Among the entries below, find the line with "s.store.ready = false then", then quote it and each following line up to and including the line with "(memReadBytes s (flashBase", and nothing else.

[Exercise data — start]

/-- The first submitted record is written to its slot with SEQ all ones, once STORE is ready, the slot is free and no SIG
record is owed in its place (R292, R294, R297). -/
def openRecord (s : State) : State :=
  match s.store.queue with
  | [] => s
  | r :: _ =>
    if isRun s 4 ∧ s.freeze.frozen = false ∧ s.store.ready ∧ s.store.opened = false ∧ (s.store.sigOwed = none ∨ r.typ = 0x05) ∧ ringOccupancy s < 4096 then
      countEvent 4 0x040 1 (modStore (fun t => { t with opened := true }) (memWriteBytes (ringSlot (s.store.head + 1)) (r.bytes seqOpen) s))
    else s

/-- A record is submitted. A SIG record stands before the others, directly after the record it signs (R294). -/
def submitRecord (r : JRecord) (s : State) : State :=
  openRecord (ringOverflow (modStore (fun t => { t with queue :=
    if r.typ = 0x05 then (if t.opened then t.queue.take 1 ++ r :: t.queue.drop 1 else r :: t.queue) else t.queue ++ [r] }) s))

/-- A record of the device, outside any bay. -/
def deviceRecord (typ : Nat) (signed : Bool) (s : State) (body : List Byte) : JRecord :=
  { typ := typ, signed := signed, siteBay := 0xFFFF, spanId := 0, time := s.time.us, body := body, after := .nothing }

/-- A FAULT record (R293, R369). -/
def faultRecord (s : State) (code island unit time : Nat) (detail : List Byte) : JRecord :=
  { deviceRecord 0x0D false s (leBytes 1 code ++ leBytes 1 island ++ leBytes 1 unit ++ [0] ++ padTo 16 detail) with time := time }

/-- The deck journals a FAULT record, and sends its FAULT frame once the record is durable (R369, R415). -/
def deckFault (code : Status) (island unit time : Nat) (detail : List Byte) (s : State) : State :=
  submitRecord { faultRecord s code.toNat island unit time detail with after := .fault code island unit time (padTo 16 detail) } s

/-- A GAP record (R293). -/
def gapRecord (s : State) (cause first last : Nat) (chain : List Byte) : JRecord :=
  deviceRecord 0x08 true s (leBytes 1 cause ++ List.replicate 7 0 ++ leBytes 8 first ++ leBytes 8 last ++ padTo 32 chain)

/-- A SIG record for the record before it (R293, R294). -/
def sigRecord (s : State) (curve : Nat) (st : Status) (sig : List Byte) (act : JAfter) : JRecord :=
  { typ := 0x05, signed := false, siteBay := 0xFFFF, spanId := 0, time := s.time.us,
    body := leBytes 1 curve ++ [st] ++ List.replicate 6 0 ++ padTo 96 sig, after := .signed st act }

/-- A GAP record is appended and counted. -/
def appendGap (cause first last : Nat) (chain : List Byte) (s : State) : State :=
  submitRecord (gapRecord s cause first last chain) (modStore (fun t => { t with gaps := satTo 0xFFFFFFFF (t.gaps + 1) }) s)

/-- The SEQ word of the written record is stored: the record is durable and heads the chain (R291, R292). -/
def recordDurable (s : State) : State :=
  match s.store.queue with
  | r :: rest =>
    if s.store.opened ∧ isRun s 4 ∧ s.freeze.frozen = false then
      let n := s.store.head + 1
      let s := memWriteBytes (ringSlot n) (leBytes 8 n) s
      let base := if r.typ = 0x01 then List.replicate 32 0 else s.store.chain
      countEvent 4 0x042 1 (modStore (fun t => { t with
        head := n, chain := chainNext base (r.bytes n), queue := rest, opened := false, sigOwed := if r.signed then some r.after else none }) s)
    else s
  | [] => s

/-- The walk of R295 from SEQ n: it stops at the first slot whose SEQ is not the expected one. It gives the head, the
chain and the unreadable records found. -/
def recoverWalk (s : State) (unreadable : List Nat) : Nat → Nat → List Byte → Nat × List Byte × List Nat
  | 0, n, c => (n - 1, c, [])
  | k + 1, n, c =>
    if leAt (memReadBytes s (ringSlot n) 8) 0 8 = n then
      if n ∈ unreadable then
        let r := recoverWalk s unreadable k (n + 1) (List.replicate 32 0)
        (r.1, r.2.1, n :: r.2.2)
      else recoverWalk s unreadable k (n + 1) (chainNext c (memReadBytes s (ringSlot n) 128))
    else (n - 1, c, [])

/-- The ring recovery ends: head, chain and READY, and a GAP record for each unreadable record (R295, R486). -/
def recoverRing (unreadable : List Nat) (s : State) : State :=
  if isRun s 4 ∧ s.freeze.frozen = false ∧ s.store.ready = false then
    let l := s.store.ledger
    let r := recoverWalk s unreadable 4096 (l.tailSeq + 1) l.tailChain
    let s := modStore (fun t => { t with head := r.1, chain := r.2.1, ready := true, opened := false }) s
    openRecord (r.2.2.foldl (fun s n => appendGap 2 n n (List.replicate 32 0) s) s)
  else s

/-- The archive's record count ARC (R278). -/
def archiveSlots (s : State) : Nat := min 1048576 ((s.store.fitted * 1048576 - 0x2090000) / 65536 * 512)

/-- Record n as a read gives it: from the ring, or from the archive, or 0xAC (R299). -/
def readRecord (s : State) (n : Nat) : List Byte × Status :=
  let t := s.store
  if t.ledger.tailSeq < n ∧ n ≤ t.head then (memReadBytes s (ringSlot n) 128, 0x00)
  else if t.flash = .ready ∧ n ≤ t.ledger.arcSeq ∧ t.arcFloor ≤ n then
    (memReadBytes s (flashBase + 0x2090000 + 128 * (n % archiveSlots s)) 128, 0x00)
  else (List.replicate 128 0, 0xAC)

/-! ## Rebuilding the ledger (R276) -/

/-- Whether ring slot i is readable, with its SEQ (R276). -/
def slotSeq (s : State) (unreadable : List Nat) (i : Nat) : Option Nat :=
  let n := leAt (memReadBytes s (0x140000 + 128 * i) 8) 0 8
  if n ≠ seqOpen ∧ n % 4096 = i ∧ n ∉ unreadable ∧ n ≠ 0 then some n else none

/-- The highest readable SEQ among slots below k, 0 for none. -/
def ringHead (s : State) : Nat → Nat
  | 0 => 0
  | k + 1 => max ((slotSeq s [] k).getD 0) (ringHead s k)

/-- The lowest SEQ of the unbroken run of readable records that ends at n. -/
def runStart (s : State) : Nat → Nat → Nat
  | 0, n => n
  | k + 1, n => if 1 < n ∧ slotSeq s [] ((n - 1) % 4096) = some (n - 1) then runStart s k (n - 1) else n

/-- The largest value `f` gives over the run's records of a type, or 0. -/
def runMax (s : State) (typ : Option Nat) (f : List Byte → Nat) (n : Nat) : Nat → Nat
  | 0 => 0
  | k + 1 =>
    let b := memReadBytes s (ringSlot n) 128
    let v := if typ = none ∨ typ = some (leAt b 8 1) then f b else 0
    max v (runMax s typ f (n + 1) k)

/-- Whether a policy set passes step 3 of R271, but for the VERSION rule, with its VERSION. -/
def policySetOk (bs : List Byte) : Bool :=
  sliceZ bs 0 4 == [0x51, 0x50, 0x53, 0x31] && leAt bs 4 1 == 1 && decide (leAt bs 5 1 ≤ 1) && leAt bs 6 2 == 0 &&
  (sliceZ bs 16 16 == serialBytes || sliceZ bs 16 16 == List.replicate 16 0) && ((bs.drop 0xDA0).take (0x4000 - 0xDA0)).all (fun b => b == 0)

/-- The image of R276, with TAIL_SEQ from the unbroken run that ends at the ring's head. `booted` is the bank booted.
(DESIGN CHOICE, log entry 24.) -/
def rebuiltLedger (booted : Nat) (s : State) : Ledger :=
  let head := ringHead s 4096
  let first := if head = 0 then 1 else runStart s 4096 head
  let len := if head = 0 then 0 else head + 1 - first
  let ver (set : Nat) : Nat :=
    let bs := memReadBytes s (0x1C4000 + 0x4000 * set) 0x4000
    if policySetOk bs then leAt bs 8 8 else 0
  let spanMax := runMax s none (fun b => leAt b 12 4) first len
  { Ledger.blank with
    generation := 1
    tailSeq := first - 1
    ackSeq := first - 1
    arcSeq := first - 1
    bootCount := runMax s (some 0x02) (fun b => leAt b 24 4) first len + 1
    claimCount := runMax s (some 0x01) (fun b => leAt b 40 4) first len
    spanHwm := satTo 0xFFFFFFFF (spanMax + 0x100000)
    policySet := if ver 0 < ver 1 then 1 else 0
    policyVersion := max (ver 0) (ver 1)
    credVersion := runMax s (some 0x0F) (fun b => leAt b 24 8) first len
    imageBank := booted
    lifecycle := if (memReadBytes s 0x1CF080 128).any (fun b => b != 0) then 3 else 0 }

/-! ## Flash and the archive (R277 to R280, R296) -/

/-- The flash header: MAGIC, SERIAL, ARC (R278). -/
def flashHeader (s : State) : List Byte := [0x51, 0x46, 0x48, 0x31] ++ serialBytes ++ leBytes 4 (archiveSlots s)

/-- Whether the header read at start-up is valid and the part's own (R279). -/
def flashHeaderOk (s : State) : Bool := memReadBytes s flashBase 24 == flashHeader s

[Exercise data — finish]

## Output of the task
  if isRun s 4 ∧ s.freeze.frozen = false ∧ s.store.ready = false then
    let l := s.store.ledger
    let r := recoverWalk s unreadable 4096 (l.tailSeq + 1) l.tailChain
    let s := modStore (fun t => { t with head := r.1, chain := r.2.1, ready := true, opened := false }) s
    openRecord (r.2.2.foldl (fun s n => appendGap 2 n n (List.replicate 32 0) s) s)
  else s

/-- The archive's record count ARC (R278). -/
def archiveSlots (s : State) : Nat := min 1048576 ((s.store.fitted * 1048576 - 0x2090000) / 65536 * 512)

/-- Record n as a read gives it: from the ring, or from the archive, or 0xAC (R299). -/
def readRecord (s : State) (n : Nat) : List Byte × Status :=
  let t := s.store
  if t.ledger.tailSeq < n ∧ n ≤ t.head then (memReadBytes s (ringSlot n) 128, 0x00)
  else if t.flash = .ready ∧ n ≤ t.ledger.arcSeq ∧ t.arcFloor ≤ n then
    (memReadBytes s (flashBase + 0x2090000 + 128 * (n % archiveSlots s)) 128, 0x00)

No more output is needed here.